## WHAT YOU NEED TO DO:
Check each line of the entries below for the word "moment", and copy the lines that have it.

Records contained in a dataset
-- ==== Sys2Proof/Decode.lean ====
section
/-! DEFINITION. No row of spec/opcode_table.json gives bits, so no word spells a command: the commands of the AG432 reach
it as frames, pins, link reports and deadlines. A management frame's octets are read in Machine/Requests.lean. -/

namespace Sys2Proof

/-- The command that a word spells by the table's bits: none, for the table gives no row bits. -/
def decodeTableWord (_nbits _w : Nat) : Option Instr := none

end Sys2Proof
end

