def Kind.ofCode (o : Octet) : Option Kind :=
  match o.toNat with
  | 1 => some .s16 | 2 => some .u16 | 3 => some .s32 | 4 => some .u32 | _ => none

def Policy.code : Policy → Octet
  | .clamp => 1 | .refuse => 2

def Policy.ofCode (o : Octet) : Option Policy :=
  match o.toNat with
  | 1 => some .clamp | 2 => some .refuse | _ => none

def BankId.code : BankId → Octet
  | .A => 1 | .B => 2

def BankId.ofCode (o : Octet) : Option BankId :=
  match o.toNat with
  | 1 => some .A | 2 => some .B | _ => none

def portCode : Port → Octet
  | .P => 1 | .L => 2

def portOfCode (o : Octet) : Option Port :=
  match o.toNat with
  | 1 => some .P | 2 => some .L | _ => none

def ForeignPolicy.code : ForeignPolicy → Octet
  | .pass => 1 | .drop => 2

def ForeignPolicy.ofCode (o : Octet) : Option ForeignPolicy :=
  match o.toNat with
  | 1 => some .pass | 2 => some .drop | _ => none

def KeyPosition.code : KeyPosition → Octet
  | .run => 1 | .changeover => 2 | .service => 3

def LineState.code : LineState → Octet
  | .running => 1 | .stopped => 2

def Window.code : Window → Octet
  | .shut => 1 | .opened _ _ => 2 | .draining => 3 | .holdOff _ => 4

def Lock.code : Lock → Octet
  | .unlocked => 1 | .locked => 2

def ImageSlot.code : ImageSlot → Octet
  | .unknown => 1 | .known _ => 2 | .pending _ _ _ => 3

def ResultCode.code : ResultCode → Octet
  | .ok => 0 | .unknownRequest => 1 | .badLength => 2 | .badValue => 3 | .notManager => 4 | .keyPosition => 5
  | .locked => 6 | .busy => 7 | .wrongState => 8 | .duplicate => 9

def EventKind.code : EventKind → Octet
  | .writeRefused => 0x01 | .writeClamped => 0x02 | .readRefused => 0x03 | .controlRefused => 0x04
  | .programRefused => 0x05 | .stationUnknown => 0x06 | .malformed => 0x07 | .stationRejected => 0x08
  | .replyTimeout => 0x09 | .drift => 0x0A | .envelopeBreach => 0x0B | .quarantined => 0x0C
  | .windowOpened => 0x0D | .windowClosed => 0x0E | .changeoverIncomplete => 0x0F | .keyFault => 0x10
  | .storeInvalid => 0x11 | .saveFailed => 0x12 | .managementRefused => 0x13 | .forced => 0x14

def EventKind.ofCode (o : Octet) : Option EventKind :=
  match o.toNat with
  | 0x01 => some .writeRefused | 0x02 => some .writeClamped | 0x03 => some .readRefused
  | 0x04 => some .controlRefused | 0x05 => some .programRefused | 0x06 => some .stationUnknown
  | 0x07 => some .malformed | 0x08 => some .stationRejected | 0x09 => some .replyTimeout | 0x0A => some .drift
  | 0x0B => some .envelopeBreach | 0x0C => some .quarantined | 0x0D => some .windowOpened
  | 0x0E => some .windowClosed | 0x0F => some .changeoverIncomplete | 0x10 => some .keyFault
  | 0x11 => some .storeInvalid | 0x12 => some .saveFailed | 0x13 => some .managementRefused | 0x14 => some .forced
  | _ => none

def TxnMode.code : TxnMode → Octet
  | .run => 0x61 | .change => 0x62

def Reason.code : Reason → Octet
  | .stationQuarantined => 0x01 | .areaClosed => 0x02 | .parameterBusy => 0x03 | .malformed => 0x04
  | .outsideEnvelope => 0x05 | .offGrid => 0x06 | .stepExceeded => 0x07 | .rewriteForbidden => 0x08
  | .noReference => 0x09 | .outOfReach => 0x0A | .tagInUse => 0x0B | .tableFull => 0x0C | .egressFull => 0x0D
  | .length => 0x11 | .truncated => 0x12 | .area => 0x13 | .count => 0x14 | .indexRange => 0x15
  | .notInWindow => 0x21 | .notInService => 0x22 | .quarantined => 0x23
  | .writeInFlight => 0x31 | .runEnvelope => 0x32 | .changeoverEnvelope => 0x33
  | .request => 0x41 | .breach => 0x42 | .swap => 0x43
  | .key => 0x51 | .expiry => 0x52 | .lineStart => 0x53 | .level7 => 0x54 | .drift => 0x55 | .timeout => 0x56
  | .link => 0x57
  | .mode m => m.code
  | .frameClass c => 0x70 + c.code
  | .position p => 0x80 + p.code
  | .result r => 0x90 + r.code

/-- The codes of a yes/no field (R178). -/
def boolCode (b : Bool) : Octet := if b then 1 else 0

def boolOfCode (o : Octet) : Option Bool :=
  match o.toNat with
  | 0 => some false | 1 => some true | _ => none

/-- The octet of each trigger in SET WINDOW SETTINGS. -/
def TriggerSet.code (t : TriggerSet) : Octet :=
  (if t.lineStart then 0x01 else 0) ||| (if t.level7 then 0x02 else 0) ||| (if t.drift then 0x04 else 0) |||
  (if t.timeout then 0x08 else 0) ||| (if t.link then 0x10 else 0)

/-- Any other bit set is refused (Frame and Record Layouts, *Request kinds*). -/
def TriggerSet.ofCode (o : Octet) : Option TriggerSet :=
  if o &&& 0xE0#8 = 0 then
    some ⟨o.getLsbD 0, o.getLsbD 1, o.getLsbD 2, o.getLsbD 3, o.getLsbD 4⟩
  else none

end Sys2Proof.Machine
end

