-- ==== Sys2Proof/Machine/Egress.lean ====
section
/-! DEFINITION. The egress scheduler (chapter 8): entering the queues, drops, the arbiter, completion and the flush. -/

namespace Sys2Proof.Machine

/-- A frame handed over for forwarding. -/
def forwardedFrame (octets : List Octet) (txn : Option TxnRef) : QueuedFrame where
  octets := octets
  origin := .forwarded
  txn := txn
  restart := false
  inTransmission := false

/-- A frame the part generated: a reply or a notice. -/
def partFrame (octets : List Octet) (restart : Bool) : QueuedFrame where
  octets := octets
  origin := .part
  txn := none
  restart := restart
  inTransmission := false

def PortState.queue (ps : PortState) : QueueKind → List QueuedFrame
  | .express => ps.express
  | .ordinary => ps.ordinary

/-- The queue's capacity (R132). -/
def queueCapacity : QueueKind → Nat
  | .express => Config.expressCapacity
  | .ordinary => Config.ordinaryCapacity

/-- No frame of the port is IN TRANSMISSION (R136). -/
def PortState.transmitterFree (ps : PortState) : Bool :=
  !(ps.express.any (·.inTransmission)) && !(ps.ordinary.any (·.inTransmission))

/-- The queue's head begins transmission. -/
def startHead : List QueuedFrame → List QueuedFrame
  | [] => []
  | f :: rest => { f with inTransmission := true } :: rest

/-- The arbiter's selection (R136): made when the transmitter is free, the link is UP and a frame waits; `share` is the
port's ordinary share N. -/
def PortState.select (share : Nat) (ps : PortState) : PortState :=
  if ps.up && ps.transmitterFree then
    match ps.ordinary, ps.express with
    | [], [] => ps
    | _ :: _, [] => { ps with ordinary := startHead ps.ordinary, runCount := 0 }
    | _ :: _, _ :: _ =>
      if share ≤ ps.runCount then { ps with ordinary := startHead ps.ordinary, runCount := 0 }
      else { ps with express := startHead ps.express, runCount := ps.runCount + 1 }
    | [], _ :: _ => { ps with express := startHead ps.express }
  else ps

/-- A handed-over frame can enter (R133): the port is UP and the queue has a free place. -/
def PortState.accepts (ps : PortState) (k : QueueKind) : Bool :=
  ps.up && decide ((ps.queue k).length < queueCapacity k)

/-- The frame becomes the queue's newest. -/
def PortState.push (k : QueueKind) (f : QueuedFrame) (ps : PortState) : PortState :=
  match k with
  | .express => { ps with express := ps.express ++ [f] }
  | .ordinary => { ps with ordinary := ps.ordinary ++ [f] }

/-- A frame that cannot enter its queue is dropped and counted (R134). -/
def PortState.countDrop (k : QueueKind) (o : Origin) (ps : PortState) : PortState :=
  let c := ps.egress
  match o with
  | .part => { ps with egress := { c with lostPartFrames := satInc c.lostPartFrames } }
  | .forwarded =>
    if ps.up then
      match k with
      | .express => { ps with egress := { c with expressFullDrops := satInc c.expressFullDrops } }
      | .ordinary => { ps with egress := { c with ordinaryFullDrops := satInc c.ordinaryFullDrops } }
    else { ps with egress := { c with downDrops := satInc c.downDrops } }

/-- An express frame that enters now would be selected alone: the transmitter is free and no ordinary frame waits. -/
def PortState.entersAlone (ps : PortState) (k : QueueKind) : Bool :=
  decide (k = .express) && ps.transmitterFree && decide (ps.ordinary = [])

/-- The ordinary frame that enters now does so at the moment at which the express frame in transmission was selected alone:
it waited at that selection (R142, fourth line). -/
def PortState.joinsSelection (now share : Nat) (k : QueueKind) (ps : PortState) : Bool :=
  decide (k = .ordinary) && decide (ps.aloneAt = some now) && decide (ps.ordinary = []) &&
    ps.express.any (·.inTransmission) && decide (ps.runCount < share)

/-- A frame enters at time `now` a port that works with ordinary share `share`: it becomes the newest of its queue, and a
selection is made where the transmitter is free (R133, R136). A selection and an entry of the other queue at the same moment
are one selection with both frames waiting (R142, fourth line). -/
def PortState.enter (now share : Nat) (k : QueueKind) (f : QueuedFrame) (ps : PortState) : PortState :=
  if ps.entersAlone k then { (ps.push k f).select share with aloneAt := some now }
  else if ps.joinsSelection now share k then { ps.push k f with runCount := ps.runCount + 1, aloneAt := none }
  else (ps.push k f).select share

/-- A frame handed over at time `now` (R133, R134). -/
def PortState.handOver (now share : Nat) (k : QueueKind) (f : QueuedFrame) (ps : PortState) : PortState :=
  if ps.accepts k then ps.enter now share k f else ps.countDrop k f.origin

/-- A frame handed to the scheduler for queue `k` of port `p`. -/
def State.handOver (p : Port) (k : QueueKind) (f : QueuedFrame) (s : State) : State :=
  s.setPort p ((s.port p).handOver s.now (s.settings.port p).share k f)

/-- A received frame forwarded unchanged toward `p`, without a transaction mark. -/
def State.forward (p : Port) (k : QueueKind) (octets : List Octet) (s : State) : State :=
  s.handOver p k (forwardedFrame octets none)

/-- A selection on port `p` (R138 step 3). -/
def State.selectOn (p : Port) (s : State) : State := s.setPort p ((s.port p).select (s.settings.port p).share)

/-- The frame IN TRANSMISSION on the port, and the port once that frame has left its queue and been counted as sent
(R138); `none` when the transmitter is free. -/
def PortState.complete (ps : PortState) : Option (QueuedFrame × PortState) :=
  let c := { ps.egress with framesSent := satInc ps.egress.framesSent }
  match ps.express, ps.ordinary with
  | f :: rest, ord =>
    if f.inTransmission then some (f, { ps with express := rest, aloneAt := none, egress := c })
    else match ord with
      | g :: rest' => if g.inTransmission then some (g, { ps with ordinary := rest', aloneAt := none, egress := c }) else none
      | [] => none
  | [], g :: rest' => if g.inTransmission then some (g, { ps with ordinary := rest', aloneAt := none, egress := c }) else none
  | [], [] => none

/-- The frames of a port that a loss of link takes: those of the express queue, then those of the ordinary queue (R140). -/
def PortState.allFrames (ps : PortState) : List QueuedFrame := ps.express ++ ps.ordinary

/-- The port at a loss of link (R140 steps 1 to 4): DOWN, both queues empty, each frame counted once, run count 0. -/
def PortState.flush (now : Nat) (ps : PortState) : PortState :=
  let lost := ps.allFrames
  let forwarded := (lost.filter fun f => decide (f.origin = .forwarded)).length
  let parts := (lost.filter fun f => decide (f.origin = .part)).length
  { ps with
    up := false
    lostAt := some now
    express := []
    ordinary := []
    runCount := 0
    aloneAt := none
    egress :=
      { ps.egress with
        downDrops := satAdd forwarded ps.egress.downDrops
        lostPartFrames := satAdd parts ps.egress.lostPartFrames } }

/-- A start empties both queues, frees the transmitter and sets the run count to 0; nothing is counted (R141). -/
def PortState.emptied (ps : PortState) : PortState :=
  { ps with express := [], ordinary := [], runCount := 0, aloneAt := none }

end Sys2Proof.Machine
end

## RESPONSE AREA:
/-- The ordinary frame that enters now does so at the moment at which the express frame in transmission was selected alone:
selection is made where the transmitter is free (R133, R136). A selection and an entry of the other queue at the same moment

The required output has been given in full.